Stored data:
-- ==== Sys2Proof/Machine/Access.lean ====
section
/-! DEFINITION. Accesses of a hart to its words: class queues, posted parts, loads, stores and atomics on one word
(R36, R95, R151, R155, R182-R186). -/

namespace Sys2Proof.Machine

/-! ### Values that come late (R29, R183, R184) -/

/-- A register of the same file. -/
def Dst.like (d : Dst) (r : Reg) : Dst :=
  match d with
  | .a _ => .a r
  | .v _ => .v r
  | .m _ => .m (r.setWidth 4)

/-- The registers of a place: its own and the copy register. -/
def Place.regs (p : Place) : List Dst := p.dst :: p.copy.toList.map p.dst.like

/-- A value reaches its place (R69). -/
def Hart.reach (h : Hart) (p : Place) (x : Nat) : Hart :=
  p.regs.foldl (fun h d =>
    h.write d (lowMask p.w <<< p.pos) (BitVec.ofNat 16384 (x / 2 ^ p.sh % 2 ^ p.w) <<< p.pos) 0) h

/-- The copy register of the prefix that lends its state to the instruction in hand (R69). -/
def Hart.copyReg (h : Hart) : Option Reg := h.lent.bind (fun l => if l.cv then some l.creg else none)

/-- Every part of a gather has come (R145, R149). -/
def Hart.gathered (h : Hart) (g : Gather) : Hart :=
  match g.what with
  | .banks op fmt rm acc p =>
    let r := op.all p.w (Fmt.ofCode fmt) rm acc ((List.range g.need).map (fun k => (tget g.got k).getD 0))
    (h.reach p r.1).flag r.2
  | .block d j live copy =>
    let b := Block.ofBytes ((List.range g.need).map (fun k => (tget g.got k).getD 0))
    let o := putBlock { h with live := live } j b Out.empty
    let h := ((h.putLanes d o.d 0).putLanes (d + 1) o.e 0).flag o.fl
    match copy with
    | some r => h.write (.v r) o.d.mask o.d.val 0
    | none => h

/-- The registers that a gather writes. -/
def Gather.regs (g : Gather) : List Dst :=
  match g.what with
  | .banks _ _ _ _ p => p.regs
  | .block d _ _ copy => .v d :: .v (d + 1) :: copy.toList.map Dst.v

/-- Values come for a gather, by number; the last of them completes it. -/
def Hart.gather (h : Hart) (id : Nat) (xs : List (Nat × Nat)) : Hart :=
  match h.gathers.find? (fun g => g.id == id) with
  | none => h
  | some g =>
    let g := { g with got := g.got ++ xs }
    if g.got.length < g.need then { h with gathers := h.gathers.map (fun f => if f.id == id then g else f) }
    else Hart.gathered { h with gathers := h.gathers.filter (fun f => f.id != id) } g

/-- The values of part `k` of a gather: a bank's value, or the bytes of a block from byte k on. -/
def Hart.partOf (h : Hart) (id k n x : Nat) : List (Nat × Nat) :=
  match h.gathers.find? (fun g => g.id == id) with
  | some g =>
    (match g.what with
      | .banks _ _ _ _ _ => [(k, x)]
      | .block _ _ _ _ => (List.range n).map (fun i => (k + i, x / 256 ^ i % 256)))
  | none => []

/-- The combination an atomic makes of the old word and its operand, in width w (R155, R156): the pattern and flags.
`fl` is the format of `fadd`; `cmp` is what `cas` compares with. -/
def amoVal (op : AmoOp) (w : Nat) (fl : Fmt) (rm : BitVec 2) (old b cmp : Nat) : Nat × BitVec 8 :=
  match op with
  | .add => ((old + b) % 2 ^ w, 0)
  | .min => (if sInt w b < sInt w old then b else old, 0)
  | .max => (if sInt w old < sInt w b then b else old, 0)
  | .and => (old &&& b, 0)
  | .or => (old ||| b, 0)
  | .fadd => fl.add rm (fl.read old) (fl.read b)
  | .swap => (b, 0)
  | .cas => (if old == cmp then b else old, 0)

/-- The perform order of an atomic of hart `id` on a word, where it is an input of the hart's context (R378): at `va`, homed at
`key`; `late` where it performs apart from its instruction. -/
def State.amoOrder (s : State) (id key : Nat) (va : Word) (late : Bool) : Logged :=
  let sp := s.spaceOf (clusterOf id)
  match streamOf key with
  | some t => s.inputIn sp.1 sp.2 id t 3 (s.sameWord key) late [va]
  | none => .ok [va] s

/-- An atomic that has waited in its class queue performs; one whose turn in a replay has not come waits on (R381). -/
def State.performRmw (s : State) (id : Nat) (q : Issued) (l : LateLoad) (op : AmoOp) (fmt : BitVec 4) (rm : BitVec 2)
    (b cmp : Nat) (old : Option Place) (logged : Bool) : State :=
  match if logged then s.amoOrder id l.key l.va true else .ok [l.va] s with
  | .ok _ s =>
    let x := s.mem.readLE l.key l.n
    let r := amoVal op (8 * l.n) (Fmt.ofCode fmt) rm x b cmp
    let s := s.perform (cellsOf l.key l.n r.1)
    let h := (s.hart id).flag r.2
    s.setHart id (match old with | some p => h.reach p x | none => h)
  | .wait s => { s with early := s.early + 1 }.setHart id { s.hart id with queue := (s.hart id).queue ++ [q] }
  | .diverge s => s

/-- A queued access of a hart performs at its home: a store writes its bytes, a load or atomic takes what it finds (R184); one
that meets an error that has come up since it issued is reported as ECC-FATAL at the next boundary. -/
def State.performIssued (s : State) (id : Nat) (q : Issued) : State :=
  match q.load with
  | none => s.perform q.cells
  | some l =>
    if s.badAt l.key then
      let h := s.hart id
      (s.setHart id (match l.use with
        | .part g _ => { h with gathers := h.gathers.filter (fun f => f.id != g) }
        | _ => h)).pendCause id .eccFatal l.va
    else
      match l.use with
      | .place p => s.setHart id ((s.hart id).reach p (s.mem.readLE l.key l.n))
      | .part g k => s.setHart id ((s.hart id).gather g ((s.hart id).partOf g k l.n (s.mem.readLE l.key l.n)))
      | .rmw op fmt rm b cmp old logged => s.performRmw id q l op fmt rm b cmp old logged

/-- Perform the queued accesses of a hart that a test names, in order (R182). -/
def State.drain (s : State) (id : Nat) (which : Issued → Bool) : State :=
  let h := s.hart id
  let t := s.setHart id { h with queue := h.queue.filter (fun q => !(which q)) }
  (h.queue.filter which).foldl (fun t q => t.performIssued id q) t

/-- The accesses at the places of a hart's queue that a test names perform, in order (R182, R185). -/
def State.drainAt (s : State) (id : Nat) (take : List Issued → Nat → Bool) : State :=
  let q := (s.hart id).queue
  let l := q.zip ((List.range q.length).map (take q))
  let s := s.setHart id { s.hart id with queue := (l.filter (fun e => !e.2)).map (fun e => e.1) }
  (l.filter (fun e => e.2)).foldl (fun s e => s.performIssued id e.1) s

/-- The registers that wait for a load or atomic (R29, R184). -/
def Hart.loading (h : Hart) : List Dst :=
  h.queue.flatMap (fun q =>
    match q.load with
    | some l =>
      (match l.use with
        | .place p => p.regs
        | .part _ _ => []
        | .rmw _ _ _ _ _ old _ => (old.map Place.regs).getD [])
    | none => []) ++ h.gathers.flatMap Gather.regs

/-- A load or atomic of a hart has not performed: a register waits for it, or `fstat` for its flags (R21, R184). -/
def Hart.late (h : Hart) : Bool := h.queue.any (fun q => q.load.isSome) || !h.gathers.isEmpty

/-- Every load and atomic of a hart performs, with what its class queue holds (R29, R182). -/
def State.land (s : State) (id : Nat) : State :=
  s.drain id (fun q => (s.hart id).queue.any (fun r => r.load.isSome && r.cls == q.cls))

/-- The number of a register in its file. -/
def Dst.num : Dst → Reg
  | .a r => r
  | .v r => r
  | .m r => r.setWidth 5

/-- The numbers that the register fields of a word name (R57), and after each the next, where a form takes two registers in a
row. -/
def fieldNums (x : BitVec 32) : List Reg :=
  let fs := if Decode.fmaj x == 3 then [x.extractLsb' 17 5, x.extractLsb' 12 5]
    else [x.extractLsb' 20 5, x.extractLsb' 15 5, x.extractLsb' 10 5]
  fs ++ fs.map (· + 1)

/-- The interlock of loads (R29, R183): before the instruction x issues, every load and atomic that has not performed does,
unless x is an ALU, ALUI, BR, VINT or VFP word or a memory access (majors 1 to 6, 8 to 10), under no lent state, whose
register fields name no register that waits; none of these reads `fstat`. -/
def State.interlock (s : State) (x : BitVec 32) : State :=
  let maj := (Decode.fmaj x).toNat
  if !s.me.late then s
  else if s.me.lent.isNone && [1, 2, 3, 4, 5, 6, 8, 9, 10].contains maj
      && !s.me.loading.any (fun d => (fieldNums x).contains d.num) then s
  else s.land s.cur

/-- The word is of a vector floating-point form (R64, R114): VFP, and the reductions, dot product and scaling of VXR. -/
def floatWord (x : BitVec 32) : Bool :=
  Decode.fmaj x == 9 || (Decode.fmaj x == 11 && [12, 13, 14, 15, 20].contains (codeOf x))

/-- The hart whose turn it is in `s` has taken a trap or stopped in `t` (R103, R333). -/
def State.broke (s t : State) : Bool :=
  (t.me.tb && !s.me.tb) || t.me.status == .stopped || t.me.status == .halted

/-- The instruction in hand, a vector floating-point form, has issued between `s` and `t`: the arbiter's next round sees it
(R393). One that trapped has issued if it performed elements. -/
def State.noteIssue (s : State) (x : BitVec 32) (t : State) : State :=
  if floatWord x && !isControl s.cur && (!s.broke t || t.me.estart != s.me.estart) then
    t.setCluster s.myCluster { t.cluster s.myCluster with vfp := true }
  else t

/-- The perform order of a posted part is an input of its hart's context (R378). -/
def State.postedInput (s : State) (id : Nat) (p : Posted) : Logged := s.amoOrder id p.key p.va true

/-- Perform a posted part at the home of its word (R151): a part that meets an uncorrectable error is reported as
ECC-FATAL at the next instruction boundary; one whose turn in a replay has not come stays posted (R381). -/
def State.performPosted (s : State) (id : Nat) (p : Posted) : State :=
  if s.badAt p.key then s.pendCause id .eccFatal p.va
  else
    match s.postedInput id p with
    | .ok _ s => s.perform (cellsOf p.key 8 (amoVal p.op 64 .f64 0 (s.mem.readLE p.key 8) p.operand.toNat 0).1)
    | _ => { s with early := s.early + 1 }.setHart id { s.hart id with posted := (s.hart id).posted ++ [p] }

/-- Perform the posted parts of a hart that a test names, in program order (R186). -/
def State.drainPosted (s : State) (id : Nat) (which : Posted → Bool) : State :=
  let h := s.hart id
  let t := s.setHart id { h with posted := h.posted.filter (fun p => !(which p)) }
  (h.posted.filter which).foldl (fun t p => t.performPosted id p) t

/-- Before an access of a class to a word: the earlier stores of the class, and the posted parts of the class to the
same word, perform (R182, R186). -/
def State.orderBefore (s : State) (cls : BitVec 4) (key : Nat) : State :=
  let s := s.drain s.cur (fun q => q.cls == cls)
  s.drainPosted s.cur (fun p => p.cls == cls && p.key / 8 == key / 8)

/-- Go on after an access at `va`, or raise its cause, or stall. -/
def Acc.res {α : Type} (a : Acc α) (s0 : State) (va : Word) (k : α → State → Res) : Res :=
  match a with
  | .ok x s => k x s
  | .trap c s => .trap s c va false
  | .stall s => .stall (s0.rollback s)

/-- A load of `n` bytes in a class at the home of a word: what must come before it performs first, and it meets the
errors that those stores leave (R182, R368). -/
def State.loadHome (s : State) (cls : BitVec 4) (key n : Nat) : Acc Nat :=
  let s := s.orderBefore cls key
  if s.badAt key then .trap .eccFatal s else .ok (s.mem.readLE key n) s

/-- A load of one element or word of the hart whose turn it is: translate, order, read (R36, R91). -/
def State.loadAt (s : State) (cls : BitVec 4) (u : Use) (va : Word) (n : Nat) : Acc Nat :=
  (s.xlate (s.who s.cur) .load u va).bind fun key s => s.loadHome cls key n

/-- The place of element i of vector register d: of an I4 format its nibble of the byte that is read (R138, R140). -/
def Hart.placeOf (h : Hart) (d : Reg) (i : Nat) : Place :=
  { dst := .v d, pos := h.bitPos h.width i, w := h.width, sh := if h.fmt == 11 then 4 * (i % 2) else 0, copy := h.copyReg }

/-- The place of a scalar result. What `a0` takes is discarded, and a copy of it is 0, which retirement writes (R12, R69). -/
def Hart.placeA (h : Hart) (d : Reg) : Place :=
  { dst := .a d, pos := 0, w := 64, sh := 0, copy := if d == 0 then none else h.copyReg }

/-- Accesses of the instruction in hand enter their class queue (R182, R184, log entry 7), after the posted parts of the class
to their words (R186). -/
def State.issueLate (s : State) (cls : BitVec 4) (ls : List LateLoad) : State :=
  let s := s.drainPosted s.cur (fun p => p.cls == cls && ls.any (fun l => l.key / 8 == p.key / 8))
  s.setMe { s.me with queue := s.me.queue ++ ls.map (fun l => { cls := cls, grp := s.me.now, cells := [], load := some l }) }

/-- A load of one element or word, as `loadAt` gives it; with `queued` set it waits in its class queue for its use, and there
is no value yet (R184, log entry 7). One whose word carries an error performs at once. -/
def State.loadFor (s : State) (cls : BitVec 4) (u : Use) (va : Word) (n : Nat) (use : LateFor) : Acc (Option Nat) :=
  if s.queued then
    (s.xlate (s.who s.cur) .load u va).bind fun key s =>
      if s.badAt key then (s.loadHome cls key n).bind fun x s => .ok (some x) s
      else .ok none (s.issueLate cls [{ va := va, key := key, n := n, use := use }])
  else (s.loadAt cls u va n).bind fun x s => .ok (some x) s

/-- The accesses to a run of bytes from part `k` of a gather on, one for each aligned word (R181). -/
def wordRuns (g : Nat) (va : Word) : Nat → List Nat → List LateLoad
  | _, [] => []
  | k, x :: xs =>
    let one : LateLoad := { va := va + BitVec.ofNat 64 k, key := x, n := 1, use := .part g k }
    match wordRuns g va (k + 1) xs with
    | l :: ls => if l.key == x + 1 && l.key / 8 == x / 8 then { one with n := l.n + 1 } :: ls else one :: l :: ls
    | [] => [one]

Work item: Return exactly the lines above from the line that has "def State.drainPosted (s" through the line that has "(h.posted.filter which).foldl (fun", inclusive, and nothing else.

Expected answer:
def State.drainPosted (s : State) (id : Nat) (which : Posted → Bool) : State :=
  let h := s.hart id
  let t := s.setHart id { h with posted := h.posted.filter (fun p => !(which p)) }
  (h.posted.filter which).foldl (fun t p => t.performPosted id p) t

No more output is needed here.